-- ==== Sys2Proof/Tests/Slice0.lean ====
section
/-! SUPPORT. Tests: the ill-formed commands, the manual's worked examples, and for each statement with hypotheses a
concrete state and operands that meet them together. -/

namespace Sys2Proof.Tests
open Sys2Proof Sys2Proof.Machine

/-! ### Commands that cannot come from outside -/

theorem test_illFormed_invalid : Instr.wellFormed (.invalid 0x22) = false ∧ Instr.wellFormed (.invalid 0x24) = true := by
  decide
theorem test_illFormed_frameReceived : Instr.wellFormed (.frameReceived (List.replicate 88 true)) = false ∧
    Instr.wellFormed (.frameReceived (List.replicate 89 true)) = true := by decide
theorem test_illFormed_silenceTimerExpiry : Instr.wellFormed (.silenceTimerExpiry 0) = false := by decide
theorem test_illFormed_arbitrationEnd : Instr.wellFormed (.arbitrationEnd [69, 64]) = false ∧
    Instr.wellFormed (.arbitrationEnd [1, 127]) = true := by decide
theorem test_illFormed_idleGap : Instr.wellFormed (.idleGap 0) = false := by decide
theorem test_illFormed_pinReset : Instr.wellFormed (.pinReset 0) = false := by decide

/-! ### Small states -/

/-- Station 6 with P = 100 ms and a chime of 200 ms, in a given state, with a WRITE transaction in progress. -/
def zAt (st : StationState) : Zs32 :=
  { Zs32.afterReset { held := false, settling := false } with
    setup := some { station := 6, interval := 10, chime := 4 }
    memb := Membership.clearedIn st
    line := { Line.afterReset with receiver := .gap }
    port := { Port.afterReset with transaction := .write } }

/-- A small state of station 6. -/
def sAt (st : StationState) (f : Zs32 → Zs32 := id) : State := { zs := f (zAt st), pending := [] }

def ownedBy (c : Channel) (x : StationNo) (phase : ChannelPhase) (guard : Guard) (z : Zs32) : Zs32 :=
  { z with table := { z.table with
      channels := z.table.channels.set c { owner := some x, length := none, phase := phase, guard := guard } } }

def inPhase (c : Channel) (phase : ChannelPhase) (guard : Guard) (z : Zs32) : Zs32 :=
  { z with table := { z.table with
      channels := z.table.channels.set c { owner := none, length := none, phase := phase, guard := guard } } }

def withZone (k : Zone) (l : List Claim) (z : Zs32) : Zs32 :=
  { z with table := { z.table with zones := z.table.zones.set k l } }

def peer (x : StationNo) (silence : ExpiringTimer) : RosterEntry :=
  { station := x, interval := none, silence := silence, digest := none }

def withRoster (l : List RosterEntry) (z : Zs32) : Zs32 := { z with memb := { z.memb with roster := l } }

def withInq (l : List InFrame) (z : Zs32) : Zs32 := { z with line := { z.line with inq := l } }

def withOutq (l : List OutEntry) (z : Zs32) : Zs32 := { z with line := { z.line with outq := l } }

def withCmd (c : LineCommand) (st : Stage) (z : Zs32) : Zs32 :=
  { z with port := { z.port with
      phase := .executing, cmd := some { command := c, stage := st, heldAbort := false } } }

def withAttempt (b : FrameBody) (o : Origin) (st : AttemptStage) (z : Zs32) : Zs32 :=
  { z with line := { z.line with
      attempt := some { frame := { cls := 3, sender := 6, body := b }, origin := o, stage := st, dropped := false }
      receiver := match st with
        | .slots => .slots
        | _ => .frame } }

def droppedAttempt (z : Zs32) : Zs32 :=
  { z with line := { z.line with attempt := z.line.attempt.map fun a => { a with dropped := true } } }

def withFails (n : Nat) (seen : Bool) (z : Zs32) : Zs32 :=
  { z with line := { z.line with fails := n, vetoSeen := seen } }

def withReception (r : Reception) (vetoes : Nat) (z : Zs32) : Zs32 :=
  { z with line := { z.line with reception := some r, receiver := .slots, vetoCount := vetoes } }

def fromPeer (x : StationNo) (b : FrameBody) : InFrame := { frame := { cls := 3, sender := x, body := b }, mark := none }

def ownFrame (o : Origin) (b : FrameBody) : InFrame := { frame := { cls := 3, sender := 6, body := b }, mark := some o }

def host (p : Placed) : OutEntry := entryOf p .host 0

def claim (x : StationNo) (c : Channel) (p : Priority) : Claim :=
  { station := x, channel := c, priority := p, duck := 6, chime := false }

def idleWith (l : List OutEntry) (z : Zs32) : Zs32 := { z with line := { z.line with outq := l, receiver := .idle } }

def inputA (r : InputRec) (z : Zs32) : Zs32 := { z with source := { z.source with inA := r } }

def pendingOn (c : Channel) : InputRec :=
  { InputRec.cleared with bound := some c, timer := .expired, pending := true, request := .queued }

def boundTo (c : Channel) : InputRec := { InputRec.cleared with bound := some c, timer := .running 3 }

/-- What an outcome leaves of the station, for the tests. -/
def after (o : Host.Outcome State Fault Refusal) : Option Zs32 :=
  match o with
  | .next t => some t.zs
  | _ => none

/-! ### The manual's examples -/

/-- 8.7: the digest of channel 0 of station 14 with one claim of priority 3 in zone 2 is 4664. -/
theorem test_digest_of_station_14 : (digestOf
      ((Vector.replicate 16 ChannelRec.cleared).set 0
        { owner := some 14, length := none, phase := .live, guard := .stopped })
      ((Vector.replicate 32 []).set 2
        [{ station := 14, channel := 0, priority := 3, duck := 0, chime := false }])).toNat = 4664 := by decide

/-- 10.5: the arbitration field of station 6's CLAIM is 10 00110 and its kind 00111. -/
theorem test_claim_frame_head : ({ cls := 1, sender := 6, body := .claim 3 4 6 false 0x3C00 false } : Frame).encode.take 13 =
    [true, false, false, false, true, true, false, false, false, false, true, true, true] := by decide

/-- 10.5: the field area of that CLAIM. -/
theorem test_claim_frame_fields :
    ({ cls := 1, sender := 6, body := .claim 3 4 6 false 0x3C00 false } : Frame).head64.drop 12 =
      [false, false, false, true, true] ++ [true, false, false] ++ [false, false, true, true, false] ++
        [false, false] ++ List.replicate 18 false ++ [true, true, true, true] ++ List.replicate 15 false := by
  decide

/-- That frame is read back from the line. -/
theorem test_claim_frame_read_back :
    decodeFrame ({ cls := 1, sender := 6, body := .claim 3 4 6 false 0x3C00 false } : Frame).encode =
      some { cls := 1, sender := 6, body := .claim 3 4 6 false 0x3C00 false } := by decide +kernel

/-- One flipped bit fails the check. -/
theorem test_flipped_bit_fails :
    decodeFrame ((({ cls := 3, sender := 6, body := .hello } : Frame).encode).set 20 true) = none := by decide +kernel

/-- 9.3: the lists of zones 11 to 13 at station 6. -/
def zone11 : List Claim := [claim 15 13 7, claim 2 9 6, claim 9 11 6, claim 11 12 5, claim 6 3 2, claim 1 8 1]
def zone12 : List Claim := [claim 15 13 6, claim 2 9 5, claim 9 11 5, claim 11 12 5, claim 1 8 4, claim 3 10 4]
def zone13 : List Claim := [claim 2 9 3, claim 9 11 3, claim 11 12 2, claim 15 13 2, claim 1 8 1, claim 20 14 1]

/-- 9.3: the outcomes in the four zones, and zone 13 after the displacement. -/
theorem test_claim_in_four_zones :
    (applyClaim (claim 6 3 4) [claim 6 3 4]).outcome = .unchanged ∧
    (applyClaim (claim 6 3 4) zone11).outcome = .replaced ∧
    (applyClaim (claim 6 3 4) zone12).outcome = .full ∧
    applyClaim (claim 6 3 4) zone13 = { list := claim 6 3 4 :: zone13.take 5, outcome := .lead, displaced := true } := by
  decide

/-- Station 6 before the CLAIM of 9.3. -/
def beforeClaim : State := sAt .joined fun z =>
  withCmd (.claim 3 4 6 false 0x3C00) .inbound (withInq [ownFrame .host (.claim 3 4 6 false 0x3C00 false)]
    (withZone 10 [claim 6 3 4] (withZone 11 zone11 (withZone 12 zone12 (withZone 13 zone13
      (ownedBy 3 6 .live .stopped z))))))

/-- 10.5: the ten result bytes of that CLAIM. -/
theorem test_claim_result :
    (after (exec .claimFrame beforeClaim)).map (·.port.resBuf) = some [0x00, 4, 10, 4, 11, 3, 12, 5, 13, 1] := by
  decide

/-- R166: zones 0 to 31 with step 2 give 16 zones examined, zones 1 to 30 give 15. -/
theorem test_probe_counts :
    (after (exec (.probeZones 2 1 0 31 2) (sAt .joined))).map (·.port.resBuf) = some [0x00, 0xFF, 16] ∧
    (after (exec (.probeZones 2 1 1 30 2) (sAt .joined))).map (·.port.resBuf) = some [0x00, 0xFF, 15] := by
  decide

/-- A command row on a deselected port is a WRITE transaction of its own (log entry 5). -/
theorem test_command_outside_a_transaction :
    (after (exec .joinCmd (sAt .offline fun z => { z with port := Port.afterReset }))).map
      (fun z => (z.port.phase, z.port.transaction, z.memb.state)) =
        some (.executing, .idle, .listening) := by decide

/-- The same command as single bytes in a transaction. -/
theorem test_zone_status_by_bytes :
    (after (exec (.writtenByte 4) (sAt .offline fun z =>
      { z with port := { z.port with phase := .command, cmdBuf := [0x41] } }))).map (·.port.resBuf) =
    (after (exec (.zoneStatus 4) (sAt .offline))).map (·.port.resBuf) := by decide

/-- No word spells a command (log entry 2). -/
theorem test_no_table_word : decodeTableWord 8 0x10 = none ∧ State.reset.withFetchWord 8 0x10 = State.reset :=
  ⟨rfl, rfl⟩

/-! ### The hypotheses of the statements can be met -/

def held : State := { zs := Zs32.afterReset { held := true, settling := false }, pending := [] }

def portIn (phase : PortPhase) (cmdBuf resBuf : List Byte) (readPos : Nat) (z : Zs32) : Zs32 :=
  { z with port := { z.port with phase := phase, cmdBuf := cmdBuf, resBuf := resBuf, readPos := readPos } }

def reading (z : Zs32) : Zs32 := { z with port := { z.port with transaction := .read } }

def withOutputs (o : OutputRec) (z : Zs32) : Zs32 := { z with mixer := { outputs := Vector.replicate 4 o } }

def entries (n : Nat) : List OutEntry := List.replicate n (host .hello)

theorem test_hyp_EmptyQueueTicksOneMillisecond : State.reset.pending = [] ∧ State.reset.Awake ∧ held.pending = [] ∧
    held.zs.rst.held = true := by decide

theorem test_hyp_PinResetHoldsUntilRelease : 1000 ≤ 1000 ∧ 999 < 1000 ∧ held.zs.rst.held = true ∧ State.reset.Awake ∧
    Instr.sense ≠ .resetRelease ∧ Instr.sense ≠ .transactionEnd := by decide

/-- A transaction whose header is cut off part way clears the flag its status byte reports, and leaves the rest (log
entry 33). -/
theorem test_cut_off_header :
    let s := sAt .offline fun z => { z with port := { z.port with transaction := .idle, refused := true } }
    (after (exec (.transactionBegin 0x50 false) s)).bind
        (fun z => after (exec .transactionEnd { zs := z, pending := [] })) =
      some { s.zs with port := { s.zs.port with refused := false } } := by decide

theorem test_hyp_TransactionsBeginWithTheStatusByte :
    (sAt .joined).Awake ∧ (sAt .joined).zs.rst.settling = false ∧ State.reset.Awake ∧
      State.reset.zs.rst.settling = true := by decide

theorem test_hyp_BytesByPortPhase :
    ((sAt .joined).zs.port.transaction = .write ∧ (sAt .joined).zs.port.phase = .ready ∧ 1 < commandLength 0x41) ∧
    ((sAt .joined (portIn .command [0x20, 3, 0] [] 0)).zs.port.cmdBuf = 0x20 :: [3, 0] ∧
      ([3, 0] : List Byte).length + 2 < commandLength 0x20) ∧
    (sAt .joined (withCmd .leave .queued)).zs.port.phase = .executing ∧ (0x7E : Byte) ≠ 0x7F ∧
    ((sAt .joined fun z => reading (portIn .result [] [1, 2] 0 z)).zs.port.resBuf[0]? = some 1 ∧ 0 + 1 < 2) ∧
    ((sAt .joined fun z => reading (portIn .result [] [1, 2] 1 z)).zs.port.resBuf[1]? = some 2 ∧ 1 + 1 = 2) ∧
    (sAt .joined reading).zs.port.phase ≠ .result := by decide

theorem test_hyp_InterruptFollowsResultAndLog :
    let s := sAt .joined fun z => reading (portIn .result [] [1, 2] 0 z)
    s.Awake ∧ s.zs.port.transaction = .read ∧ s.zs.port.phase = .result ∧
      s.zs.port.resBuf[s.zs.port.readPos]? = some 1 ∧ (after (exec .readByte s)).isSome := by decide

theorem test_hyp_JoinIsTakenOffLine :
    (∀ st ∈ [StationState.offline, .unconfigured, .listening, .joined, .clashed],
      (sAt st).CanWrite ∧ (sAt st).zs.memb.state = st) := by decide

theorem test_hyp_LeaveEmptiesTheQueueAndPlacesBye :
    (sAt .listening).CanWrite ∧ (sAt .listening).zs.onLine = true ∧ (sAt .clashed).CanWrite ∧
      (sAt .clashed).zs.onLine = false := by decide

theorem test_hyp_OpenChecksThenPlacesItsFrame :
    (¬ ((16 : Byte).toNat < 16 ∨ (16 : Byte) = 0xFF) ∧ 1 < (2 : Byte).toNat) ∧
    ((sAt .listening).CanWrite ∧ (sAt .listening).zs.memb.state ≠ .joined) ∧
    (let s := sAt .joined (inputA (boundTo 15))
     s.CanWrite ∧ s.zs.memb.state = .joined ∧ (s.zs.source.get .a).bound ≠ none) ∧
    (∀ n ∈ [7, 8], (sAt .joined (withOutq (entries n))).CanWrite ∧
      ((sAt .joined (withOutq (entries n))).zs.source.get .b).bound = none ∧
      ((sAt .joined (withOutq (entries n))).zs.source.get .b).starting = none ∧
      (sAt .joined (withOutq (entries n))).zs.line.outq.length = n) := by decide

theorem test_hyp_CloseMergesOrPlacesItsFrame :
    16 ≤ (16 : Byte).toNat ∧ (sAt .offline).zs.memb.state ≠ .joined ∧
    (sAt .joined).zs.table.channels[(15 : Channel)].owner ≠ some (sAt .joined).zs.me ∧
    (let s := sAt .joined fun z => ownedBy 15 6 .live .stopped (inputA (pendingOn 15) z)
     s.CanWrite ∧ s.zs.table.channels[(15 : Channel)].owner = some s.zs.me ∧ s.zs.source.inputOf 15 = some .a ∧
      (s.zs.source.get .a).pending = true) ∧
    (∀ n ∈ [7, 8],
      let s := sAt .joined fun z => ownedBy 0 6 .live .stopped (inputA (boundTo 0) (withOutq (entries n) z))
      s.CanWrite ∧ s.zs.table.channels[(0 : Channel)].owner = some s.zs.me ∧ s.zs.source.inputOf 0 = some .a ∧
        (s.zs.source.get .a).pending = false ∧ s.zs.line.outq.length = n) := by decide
☆ ☆ ☆ ☆ ☆
## [Activity]
Out of the entries above, write out only the lines between the line holding "some (.executing, .idle, .listening)" and the line holding "(after (exec (.writtenByte", inclusive, each exactly as given.

## [Response to the exercise]
        some (.executing, .idle, .listening) := by decide

/-- The same command as single bytes in a transaction. -/
theorem test_zone_status_by_bytes :
    (after (exec (.writtenByte 4) (sAt .offline fun z =>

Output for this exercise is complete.